◆ **To do**
For the records below, count the lines containing the word "sdMode" and reply with the number alone.

◆ **Source information**
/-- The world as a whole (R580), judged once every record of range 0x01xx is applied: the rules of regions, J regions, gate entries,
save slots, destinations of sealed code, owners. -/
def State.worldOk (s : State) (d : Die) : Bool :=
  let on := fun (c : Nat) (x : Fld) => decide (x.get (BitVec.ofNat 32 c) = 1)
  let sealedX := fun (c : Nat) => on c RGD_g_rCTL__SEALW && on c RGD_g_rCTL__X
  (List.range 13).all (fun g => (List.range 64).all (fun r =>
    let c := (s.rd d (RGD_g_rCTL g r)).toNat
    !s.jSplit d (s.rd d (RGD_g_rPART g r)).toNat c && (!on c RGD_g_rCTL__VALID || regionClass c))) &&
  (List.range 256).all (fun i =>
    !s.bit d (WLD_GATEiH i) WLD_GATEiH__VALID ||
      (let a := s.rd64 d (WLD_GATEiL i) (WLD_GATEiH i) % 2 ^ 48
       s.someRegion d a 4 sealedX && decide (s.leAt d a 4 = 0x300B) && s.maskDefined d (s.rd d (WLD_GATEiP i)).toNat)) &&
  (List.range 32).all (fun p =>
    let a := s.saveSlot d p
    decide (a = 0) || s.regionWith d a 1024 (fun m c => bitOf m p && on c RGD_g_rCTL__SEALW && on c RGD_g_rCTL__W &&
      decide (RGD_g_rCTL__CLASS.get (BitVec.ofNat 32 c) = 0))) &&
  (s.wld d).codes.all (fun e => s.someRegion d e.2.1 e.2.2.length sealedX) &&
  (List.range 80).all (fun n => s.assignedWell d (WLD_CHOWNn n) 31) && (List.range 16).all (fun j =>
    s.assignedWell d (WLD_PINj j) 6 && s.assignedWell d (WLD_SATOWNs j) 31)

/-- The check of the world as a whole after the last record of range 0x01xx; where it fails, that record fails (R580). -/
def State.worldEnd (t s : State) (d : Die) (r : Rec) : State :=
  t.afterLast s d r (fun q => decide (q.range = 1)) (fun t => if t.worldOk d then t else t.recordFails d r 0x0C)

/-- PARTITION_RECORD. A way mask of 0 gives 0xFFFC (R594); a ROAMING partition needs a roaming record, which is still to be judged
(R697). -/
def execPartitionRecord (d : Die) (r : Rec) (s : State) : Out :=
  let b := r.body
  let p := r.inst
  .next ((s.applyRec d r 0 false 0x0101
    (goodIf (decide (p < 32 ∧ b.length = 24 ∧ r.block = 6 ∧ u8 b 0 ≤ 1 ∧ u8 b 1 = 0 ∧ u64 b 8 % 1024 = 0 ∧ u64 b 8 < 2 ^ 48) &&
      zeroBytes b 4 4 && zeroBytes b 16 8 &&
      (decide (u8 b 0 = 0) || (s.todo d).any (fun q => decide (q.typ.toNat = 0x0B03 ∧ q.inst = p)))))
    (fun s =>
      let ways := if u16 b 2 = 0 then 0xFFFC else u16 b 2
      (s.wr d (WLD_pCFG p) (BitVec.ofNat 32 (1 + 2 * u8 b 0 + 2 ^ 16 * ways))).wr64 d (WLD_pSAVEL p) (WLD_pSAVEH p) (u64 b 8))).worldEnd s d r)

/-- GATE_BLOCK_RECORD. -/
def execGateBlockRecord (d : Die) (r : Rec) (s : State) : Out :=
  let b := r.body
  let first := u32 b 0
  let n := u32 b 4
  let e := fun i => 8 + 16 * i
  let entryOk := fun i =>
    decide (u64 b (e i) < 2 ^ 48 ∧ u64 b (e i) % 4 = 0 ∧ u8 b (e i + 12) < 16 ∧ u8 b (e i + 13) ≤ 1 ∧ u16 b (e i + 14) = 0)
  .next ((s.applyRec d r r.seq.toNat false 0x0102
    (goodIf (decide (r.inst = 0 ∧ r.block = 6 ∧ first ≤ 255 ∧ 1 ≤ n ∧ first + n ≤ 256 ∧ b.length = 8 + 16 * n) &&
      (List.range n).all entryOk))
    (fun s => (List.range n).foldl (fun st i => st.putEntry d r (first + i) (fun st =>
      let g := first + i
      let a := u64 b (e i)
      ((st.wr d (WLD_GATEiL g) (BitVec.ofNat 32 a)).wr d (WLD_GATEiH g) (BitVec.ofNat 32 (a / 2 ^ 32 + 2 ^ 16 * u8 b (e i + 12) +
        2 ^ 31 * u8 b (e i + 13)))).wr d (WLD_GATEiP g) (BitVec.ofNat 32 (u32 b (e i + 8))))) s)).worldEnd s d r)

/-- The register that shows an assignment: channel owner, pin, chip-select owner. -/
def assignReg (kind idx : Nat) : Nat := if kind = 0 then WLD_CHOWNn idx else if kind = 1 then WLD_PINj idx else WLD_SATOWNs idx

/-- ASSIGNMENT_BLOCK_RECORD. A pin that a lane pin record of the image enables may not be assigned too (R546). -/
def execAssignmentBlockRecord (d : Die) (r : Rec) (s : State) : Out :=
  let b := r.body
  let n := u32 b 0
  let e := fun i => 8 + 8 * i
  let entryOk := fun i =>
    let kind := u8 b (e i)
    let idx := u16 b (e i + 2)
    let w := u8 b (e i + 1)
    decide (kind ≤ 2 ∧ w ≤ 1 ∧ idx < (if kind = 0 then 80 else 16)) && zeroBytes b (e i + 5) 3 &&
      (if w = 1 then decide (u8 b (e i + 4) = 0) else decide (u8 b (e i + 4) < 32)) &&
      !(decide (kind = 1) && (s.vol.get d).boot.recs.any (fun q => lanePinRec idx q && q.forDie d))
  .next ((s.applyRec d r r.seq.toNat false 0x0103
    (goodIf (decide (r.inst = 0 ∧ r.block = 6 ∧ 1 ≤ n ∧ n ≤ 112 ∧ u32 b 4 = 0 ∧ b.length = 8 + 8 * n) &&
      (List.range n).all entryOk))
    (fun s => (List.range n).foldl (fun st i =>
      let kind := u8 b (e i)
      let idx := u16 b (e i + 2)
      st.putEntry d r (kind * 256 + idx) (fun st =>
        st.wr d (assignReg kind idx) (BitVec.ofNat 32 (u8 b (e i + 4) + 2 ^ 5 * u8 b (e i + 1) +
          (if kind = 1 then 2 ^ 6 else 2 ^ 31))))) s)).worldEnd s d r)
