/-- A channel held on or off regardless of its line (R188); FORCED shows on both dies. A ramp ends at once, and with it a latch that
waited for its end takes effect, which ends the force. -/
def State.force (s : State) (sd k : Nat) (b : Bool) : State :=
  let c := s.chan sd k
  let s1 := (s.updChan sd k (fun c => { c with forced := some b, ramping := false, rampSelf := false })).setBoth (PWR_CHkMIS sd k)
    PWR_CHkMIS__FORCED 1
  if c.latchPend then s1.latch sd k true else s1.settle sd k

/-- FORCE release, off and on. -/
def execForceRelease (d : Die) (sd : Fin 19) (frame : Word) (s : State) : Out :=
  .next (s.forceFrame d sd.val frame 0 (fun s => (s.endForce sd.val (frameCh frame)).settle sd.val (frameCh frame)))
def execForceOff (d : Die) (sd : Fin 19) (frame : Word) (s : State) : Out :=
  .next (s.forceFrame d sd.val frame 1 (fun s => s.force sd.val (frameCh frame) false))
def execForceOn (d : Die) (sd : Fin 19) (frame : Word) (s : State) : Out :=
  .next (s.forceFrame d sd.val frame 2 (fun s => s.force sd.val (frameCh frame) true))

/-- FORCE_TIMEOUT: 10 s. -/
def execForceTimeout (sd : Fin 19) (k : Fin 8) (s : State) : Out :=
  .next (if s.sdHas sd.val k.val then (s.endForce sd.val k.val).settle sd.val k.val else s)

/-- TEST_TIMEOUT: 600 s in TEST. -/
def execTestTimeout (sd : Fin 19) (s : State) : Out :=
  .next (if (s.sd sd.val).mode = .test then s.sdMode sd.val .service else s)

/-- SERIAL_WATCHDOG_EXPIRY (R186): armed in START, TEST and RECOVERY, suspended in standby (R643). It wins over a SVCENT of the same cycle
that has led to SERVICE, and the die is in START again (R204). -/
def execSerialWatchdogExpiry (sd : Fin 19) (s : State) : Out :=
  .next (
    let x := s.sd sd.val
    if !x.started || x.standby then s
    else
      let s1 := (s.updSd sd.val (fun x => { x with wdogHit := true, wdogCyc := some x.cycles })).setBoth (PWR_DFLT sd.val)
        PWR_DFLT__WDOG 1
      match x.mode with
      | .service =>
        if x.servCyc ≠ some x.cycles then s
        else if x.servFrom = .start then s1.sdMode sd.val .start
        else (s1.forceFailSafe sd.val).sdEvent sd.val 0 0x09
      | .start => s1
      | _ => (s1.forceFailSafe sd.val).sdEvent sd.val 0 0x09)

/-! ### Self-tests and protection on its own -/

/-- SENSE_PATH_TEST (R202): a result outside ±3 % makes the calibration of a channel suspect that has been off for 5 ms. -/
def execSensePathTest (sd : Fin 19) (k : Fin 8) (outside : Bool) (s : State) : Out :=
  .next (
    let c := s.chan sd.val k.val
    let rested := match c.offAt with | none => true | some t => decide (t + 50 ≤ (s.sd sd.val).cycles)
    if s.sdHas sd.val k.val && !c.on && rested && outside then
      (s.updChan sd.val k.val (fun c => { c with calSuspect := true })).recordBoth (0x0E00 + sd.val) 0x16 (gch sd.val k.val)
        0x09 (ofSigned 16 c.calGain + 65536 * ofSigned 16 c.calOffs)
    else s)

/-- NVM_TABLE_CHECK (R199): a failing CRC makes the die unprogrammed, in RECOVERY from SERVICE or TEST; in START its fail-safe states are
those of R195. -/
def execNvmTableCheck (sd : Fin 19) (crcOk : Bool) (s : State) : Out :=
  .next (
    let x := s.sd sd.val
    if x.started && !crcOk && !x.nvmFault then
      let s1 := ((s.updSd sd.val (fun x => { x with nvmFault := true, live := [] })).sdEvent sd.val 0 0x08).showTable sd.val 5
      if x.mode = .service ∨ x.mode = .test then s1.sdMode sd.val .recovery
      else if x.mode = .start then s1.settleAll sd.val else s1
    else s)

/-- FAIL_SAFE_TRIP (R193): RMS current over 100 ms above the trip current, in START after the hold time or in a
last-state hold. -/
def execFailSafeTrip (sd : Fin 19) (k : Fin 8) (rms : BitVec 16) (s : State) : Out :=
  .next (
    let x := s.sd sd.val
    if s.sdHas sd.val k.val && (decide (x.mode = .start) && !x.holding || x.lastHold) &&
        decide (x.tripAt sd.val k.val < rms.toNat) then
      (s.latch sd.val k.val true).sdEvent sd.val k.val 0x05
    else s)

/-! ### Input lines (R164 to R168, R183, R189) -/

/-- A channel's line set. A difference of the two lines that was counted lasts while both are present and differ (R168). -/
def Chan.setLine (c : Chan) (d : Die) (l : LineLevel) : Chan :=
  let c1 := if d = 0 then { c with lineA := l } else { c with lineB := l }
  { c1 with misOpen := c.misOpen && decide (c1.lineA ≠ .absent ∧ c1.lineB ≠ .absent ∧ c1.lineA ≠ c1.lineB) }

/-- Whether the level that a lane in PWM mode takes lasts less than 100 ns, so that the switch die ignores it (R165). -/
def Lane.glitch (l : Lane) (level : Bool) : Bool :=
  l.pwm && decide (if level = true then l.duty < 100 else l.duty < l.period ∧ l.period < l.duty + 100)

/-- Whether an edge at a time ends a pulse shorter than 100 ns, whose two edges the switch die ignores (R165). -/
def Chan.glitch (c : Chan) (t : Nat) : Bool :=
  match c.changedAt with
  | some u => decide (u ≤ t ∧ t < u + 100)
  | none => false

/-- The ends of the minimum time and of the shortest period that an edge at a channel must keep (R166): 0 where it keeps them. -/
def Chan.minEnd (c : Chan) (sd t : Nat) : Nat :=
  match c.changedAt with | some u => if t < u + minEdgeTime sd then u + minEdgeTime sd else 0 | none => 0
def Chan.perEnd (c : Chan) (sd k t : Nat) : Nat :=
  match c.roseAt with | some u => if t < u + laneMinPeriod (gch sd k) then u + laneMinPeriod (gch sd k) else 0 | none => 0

◆ **Response box**
3